Durbin is proud of the federally funded projects that he's been able to bring to Illinois, including the railroad reconstruction and the Abraham Lincoln Presidential Library and Museum in Springfield.
"If you see it in this town, most times I've got my fingerprints on it," Durbin said.
Durbin's fellow U.S. Senator from Illinois is Tammy Duckworth.
"As both a friend and a mentor to me, working alongside Senator Durbin in the U.S. Senate is an honor," said Duckworth, a Democrat. "I'm inspired by his dedication to the people of Illinois and could ask for no better partner in the Senate to support all Illinoisans."
Republican federal elected officials from Illinois are not always so complimentary. Durbin is a constituent of 13th District Congressman Rodney Davis, whose history with the Durbin team stretches back to Davis' tenure as a staff member for Congressman John Shimkus.
"In my four terms in Congress I would have hoped that we worked together on more issues than we have," Davis said. "But even in spite of that, we've seen some successes in two different presidential administrations keeping projects in Springfield moving forward that we both support."
Davis said he remembers attending a 2012 orientation for new members of Congress during which Durbin told him, "Rodney, we'll work together when we can, but there will be times that politics gets in the way."
"Boy, that was an understatement," Davis said. "Over the last eight years it's always been a fight, and it's unfortunate. He's tried to beat me every time I've had my name on the ballot. He's been very, very partisan on issues that are important to all of us."
"Although I've been disappointed at our relationship over the last eight years, I'm hoping it will improve if the senator shows a willingness that he hasn't shown in the past," Davis said.
"Two people that ran against one another could ultimately be friends"
Richard and Loretta Durbin have been married for 53 years. They have had two daughters and one son – one daughter died several years ago – and six grandchildren. The Durbins have lived in the same Springfield residence from which he launched his first run for office, the 1982 race for 20th District Congress.

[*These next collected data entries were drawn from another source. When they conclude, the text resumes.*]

-- ==== Sys2Proof/Certificates/Slice0/Obligations.lean ====
section
/-! DEFINITION. The statements for the provers. -/

open Sys2Proof Sys2Proof.Machine

/-! ### Steps and clock periods -/

/-- A step runs the command at the front of the queue on the queue's rest.
The model's choices here: log 1. -/
def Obligations.StepRunsFrontCommand : Prop :=
  ∀ (c : Instr) (rest : List Instr) (s : State),
    s.pending = c :: rest → step s = exec c { s with pending := rest }

/-- On an empty queue a step is one reference clock period (the model's choice, log 2). A period that does not time
out counts the divider count, the line-loss counts and the periods of the transaction in flight; CAUSE and the device
record's flag change only when a line-loss event takes a link out of UP. At 65,536 periods the part is FAULTED with
BUS TIMEOUT, before or after the period's counts (log 4), and every block stays as it then was.
The model's choices here: logs 2, 4, 6. -/
def Obligations.ClockPeriodCounts : Prop :=
  (∀ s : State, s.pending = [] → (∀ f, s.port.flight = some f → f.periods + 1 < 65536) →
      let lost (l : LinkId) : Prop := (s.rx l).symbolTaken = false ∧ 1024 ≤ (s.rx l).lossCount + 1
      let leaves (l : LinkId) : Prop := (s.rx l).state = .up ∧ lost l
      ∃ t, step s = .next t
        ∧ t = { s with
            time := t.time, rxA := t.rxA, rxB := t.rxB, tally := t.tally, cause := t.cause
            port := { s.port with flight := s.port.flight.map (fun f => { f with periods := f.periods + 1 }) } }
        ∧ (s.global.working = false → t = { s with port := t.port })
        ∧ (s.global.working = true →
            t.time =
              (if s.time.divCount + 1 < s.time.divider then { s.time with divCount := s.time.divCount + 1 }
               else { s.time with tick := s.time.tick + 1, divCount := 0 })
            ∧ (¬ leaves .a → ¬ leaves .b → t.tally = s.tally ∧ t.cause = s.cause)
            ∧ (leaves .a ∨ leaves .b → t.tally = { s.tally with deviceChanged := true } ∧ t.cause = s.cause ||| 0x08#7)
            ∧ ∀ l : LinkId,
                ((s.rx l).state = .off → t.rx l = s.rx l)
                ∧ ((s.rx l).state ≠ .off → (s.rx l).symbolTaken = true → t.rx l = { s.rx l with symbolTaken := false })
                ∧ ((s.rx l).state ≠ .off → (s.rx l).symbolTaken = false → (s.rx l).lossCount + 1 < 1024 →
                    t.rx l = { s.rx l with lossCount := (s.rx l).lossCount + 1 })
                ∧ ((s.rx l).state = .hunt → lost l → t.rx l = { s.rx l with lossCount := 0, idleRun := 0 })
                ∧ (leaves l → ∃ u, exec (.lineLoss l) s = .next u ∧ t.rx l = u.rx l)))
  ∧ (∀ (s : State) (f : Flight), s.pending = [] → s.port.flight = some f → s.global.canFault = true →
      65536 ≤ f.periods + 1 →
      ∃ t c, step s = .next t ∧ step { s with port := { s.port with flight := none } } = .next c
        ∧ t = { s with
            global := .faulted, faultReason := .busTimeout, faultAddr := f.tx.addr, time := t.time, rxA := t.rxA
            rxB := t.rxB, tally := t.tally, cause := t.cause, port := { s.port with flight := none }
            sysMem := t.sysMem, freeCount := t.freeCount }
        ∧ ((t.time, t.rxA, t.rxB, t.tally, t.cause) = (s.time, s.rxA, s.rxB, s.tally, s.cause ||| 0x40#7)
            ∨ (t.time, t.rxA, t.rxB, t.tally, t.cause) = (c.time, c.rxA, c.rxB, c.tally, c.cause ||| 0x40#7))
        ∧ ∀ a, ¬ f.tx.touches a → Memory.read t.sysMem a = Memory.read s.sysMem a)

/-! ### Reset -/

/-- The machine right after reset: the registers, each block at the values its chapter's reset table gives (every
stream, page state and receiver alike), what a host reads, the interrupt line deasserted, and that the laws of the
state hold there. The model's own are only: the check register FFFFFFFFh outside a frame (log 14), no symbol taken in
the present period and the reset input shown released (log 18), no byte written and no command waiting (logs 5, 25).
The model's choices here: logs 5, 8, 14, 17, 18, 25, 31. -/
def Obligations.ResetStateReadsAndLaws : Prop :=
  (State.reset.run = false ∧ State.reset.global = .idle ∧ State.reset.faultReason = .none ∧ State.reset.faultAddr = 0
    ∧ State.reset.root = 0 ∧ State.reset.cause = 0 ∧ State.reset.enable = 0 ∧ State.reset.resetHeld = false
    ∧ State.reset.sysMem = [] ∧ State.reset.pending = [])
  ∧ (∀ n : StreamId, State.reset.stream n =
      { state := .closed
        config :=
          { w := 0, q := 0, l := 0, p := 0, d := 0, sizeCode := 0, fillPolicy := .constant, fillWord := 0, f := 0, k := 0
            silence := 0, ageLimit := 0
            options := { markSync := false, acceptTest := false, notifyPages := false, notifyAlarms := false } }
        head := 0, headDeadline := 0, anchoredOnce := false, fillsInRow := 0, earlyRun := 0, window := []
        notes := { skipped := 0, starved := 0, resync := false, stall := false, cut := false }
        queue := [], repeatStore := [], closing := none
        counters :=
          { releasedData := 0, fillRecords := 0, skippedSequences := 0, late := 0, duplicate := 0, early := 0
            unsynced := 0, resyncs := 0, stalls := 0, cuts := 0, starved := 0, flushed := 0, pagesClosed := 0 }
        minMargin := 0x7FFFFFFF#32, changed := false })
  ∧ State.reset.store.pool.Perm (List.finRange 512) ∧ State.reset.store.reserved = 0
  ∧ State.reset.time =
      { tick := 0, divider := 0, divCount := 0, deadlines := [], sweep := { armed := false, due := 0, interval := 0 }
        tally := { armed := false, due := 0, interval := 0 } }
  ∧ (∀ n : StreamId, State.reset.page n = { supply := [], current := none, closingPage := none, serial := 0 })
  ∧ State.reset.lane = { op := none, todo := [], last := 63 }
  ∧ State.reset.port = { flight := none, lastGranted := .tally }
  ∧ (∀ l : LinkId, State.reset.rx l =
      { state := .off, filterValue := 0, filterMask := 0, idleRun := 0, violationRun := 0, lossCount := 0
        symbolTaken := false, assembly := .outside, bytes := [], check := 0xFFFFFFFF#32
        staging := Vector.replicate 2 .free, order := []
        counters := { good := 0, checkErrors := 0, formatErrors := 0, overruns := 0, linkOffDrops := 0 } })
  ∧ State.reset.acceptance =
      { held := none, lastLink := .b, routes := Vector.replicate 64 none, strays := []
        counters :=
          { filteredA := 0, filteredB := 0, strays := 0, strayOverflows := 0, wrongLink := 0, closedStream := 0
            testDiscards := 0 } }
  ∧ State.reset.walker =
      { cursor := 0, state := .parked, sweepPending := false, activity := .idle, held := [], heldBarrier := none
        outcomes := [], writing := none, ordersDone := 0, ordersRefused := 0 }
  ∧ State.reset.tally =
      { base := 0, pending := Vector.replicate 65 none, serials := Vector.replicate 65 0, last := 64, write := none
        deviceChanged := false }
  ∧ (∀ size : AccessSize, State.reset.readWindow 0x04#5 size = 0 ∧ State.reset.readWindow 0x08#5 size = 0
    ∧ State.reset.readWindow 0x0C#5 size = 0 ∧ State.reset.readWindow 0x10#5 size = 0
    ∧ State.reset.readWindow 0x14#5 size = 0 ∧ State.reset.readWindow 0x18#5 size = 0
    ∧ State.reset.readWindow 0x1C#5 size = 0)
  ∧ State.reset.readWindow 0x00#5 .word = 0x24160001#32
  ∧ State.reset.interruptLine = false
  ∧ State.reset.deadlinesUnique ∧ State.reset.memoryCanonical ∧ State.reset.straysBounded
  ∧ State.reset.supplyBounded ∧ State.reset.queueBounded ∧ State.reset.routesUnique ∧ State.reset.linksBounded
  ∧ State.reset.earlyRunBounded ∧ State.reset.restsOutsideWork ∧ State.reset.lawful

That 1982 campaign was hard-fought, close and expensive. Durbin and incumbent Republican Paul Findley each spent a fortune at the time, $800,000 apiece, in a race decided by less than 2,000 votes.
The two men had almost no contact after the election until several years later when Findley reached out to Durbin to express an opinion on an issue.
"We struck up a friendship, which deepened and grew stronger over the years. He invited me to come to his alma mater, Illinois College in Jacksonville, and give a speech to the student body in 2012, and he introduced me," Durbin said. "I got up on stage and said the last time Congressman Findley and I were on stage was a debate at Sangamon State University in 1982, and it was an honor to come back at his invitation to Illinois College."
That spirit of friendship between former rivals is what Durbin hopes will frame American political discourse in the future.
"I think that's a good story for people to hear when you consider the divisions in politics today," Durbin said. "That two people who ran against one another could ultimately be friends."
David Blanchette is a freelance writer and photographer, and is also the board chairman of the Jacksonville Area Museum under development in his hometown.